Laurits Malthe Gulløv prints at Summerworks EFA. Photographed by the writer.

According to the exhibition statement, the group show “Spiritual World” takes a cue from Alfred Stieglitz’s 1923 photograph of a castrated horse, “Spiritual America” and the 2002 film “Spirit: Stallion of the Cimarron.” Curator Theodor Nymark explains that everyone in Denmark has seen the film that glorifies the American West, I haven’t but I imagine it’s a little campy, like Nymark’s show, and a little cringe, like his view on traditional religion. Lea Porsager’s work MOOOOOOOO (fake cow) (2023/2024) also comments on taming the animal body and the earth, like Stieglitz and the film, but with more humor. A silkscreen print on faux letter donning black block letters that explain the feeling of eating meat from a cow: “Chew the char-red clit-clover (who ordered that?)” and “Let the spherical cos roam the streets.” Packaged meat I assume. In the window metal letters used to brand cows read MOOOOOO. Kay Yoon’s Shells of Probabilities (9#/13) (2023) comprise of automobile parts installed on the wall to with a small hammer that the viewer can use to tap the metal turning it into a Korean ritual bowl that makes a singing sound. Nymark’s photogravure Pearl Street Station Model is elegantly framed with a magenta-colored passe-partout and depicts Thomas Edison’s first commercial power station in Manhattan’s financial district. It is in agriculture, industry, and the energy sector that the spirit is located.

Theodore Nymark RAINRAIN
Installation view “Spiritual World” at Rainrain. Left: Lara Joy Evans’ “Communication Relic No.03” (2024). Right: Theodore Nymark’s Pearl Street Station Model. Courtesy of the gallery.
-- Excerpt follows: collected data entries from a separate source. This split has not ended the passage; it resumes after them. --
-- ==== Sys2Proof/Config.lean ====
section
/-! DEFINITION. What the platform fixes (MSG_CAP_BYTES, BASE) and the free values of the model. The `opaque` constants
have no body: no proof can see their values, so every theorem holds for all of them. -/

namespace Sys2Proof

/-- The platform's choice behind MSG_CAP_BYTES (00_scope.md R11, 92 D19): any natural number. Log entry 6. -/
opaque Config.msgCapChoice : Nat

/-- MSG_CAP_BYTES (00_scope.md R11): a multiple of 8 with 8 <= MSG_CAP_BYTES <= 2^61 - 8. As the choice ranges over
the naturals, this takes every such value and no other. DESIGN CHOICE, safe (log entry 6).
Irreducible, so that no proof computes with it: `Config.msgCapBytes_legal` says all there is to say. -/
@[irreducible] def Config.msgCapBytes : Nat := 8 * (1 + Config.msgCapChoice % (2 ^ 58 - 1))

/-- MSG_CAP_BYTES is legal (00_scope.md R11). -/
theorem Config.msgCapBytes_legal :
    Config.msgCapBytes % 8 = 0 ∧ 8 ≤ Config.msgCapBytes ∧ Config.msgCapBytes ≤ 2 ^ 61 - 8 := by
  have := Nat.mod_lt Config.msgCapChoice (show 0 < 2 ^ 58 - 1 by decide)
  unfold Config.msgCapBytes
  omega

/-- BASE, the platform base address of the register map (20_memory.md R60, 93 U13). No rule reads it. Log entry 7. -/
opaque Config.base : Nat

/-- The platform address at which offset `off` of the register map stands (20_memory.md R60). No step reads it: a host
access is given by its offset. -/
def Config.hostAddress (off : Nat) : Nat := Config.base + off

/-- ACC_CAP (44_cv_accumulator.md R240): how many chaining values LVL_IN and LVL_OUT each hold at most. -/
def Config.accCap : Nat := max 1 (ceilDiv Config.msgCapBytes 512)

/-- The free values HASH leaves in the window it makes undefined (43_tree_scheduler.md R208, 93 U5). Log entry 5. -/
opaque Config.undefinedWord : Nat → Word

end Sys2Proof
end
Hot in the news this week was Trump’s attempt to get Christians to vote for him at an event organized by the conservative group Turning Point Action in West Palm Beach: “I love you Christians. I’m a Christian. I love you, get out, you gotta get out and vote. In four years, you don’t have to vote again, we’ll have it fixed so good you’re not going to have to vote,” Trump said. In the United States, democracy and Christianity are deeply intertwined—and often times Christian groups even trump the democratic process. Having won over 15 Supreme court cases, many of them reproductive health and LGBTQ-related, including overturning Roe vs. Wade, the most influential Christian conservative movement’s arm is the Alliance Defending Freedom. Stop turning to scripture, technology is the way to go says American artist Lara Joy Evans’ Communication Relic No.03 (2024) a chromogenic print of a satellite dish. Other artists in Nymark’s show, Joe Bun Keo, Amitai Romm, and Quay Quinn Wolf have within Nymark’s context equally poignant commentaries that shift the focus away from religion as an institution and toward science, or personal interests, which, you know, can be seen as spiritual.

It is clear to me that religion and spirituality is on the rise in the contemporary art world and I appreciate these secular-leaning takes on the topic.

Spiritual World | Organized by Theodor Nymark is open through August 9 at RAINRAIN, 110 Lafayette St #201, New York.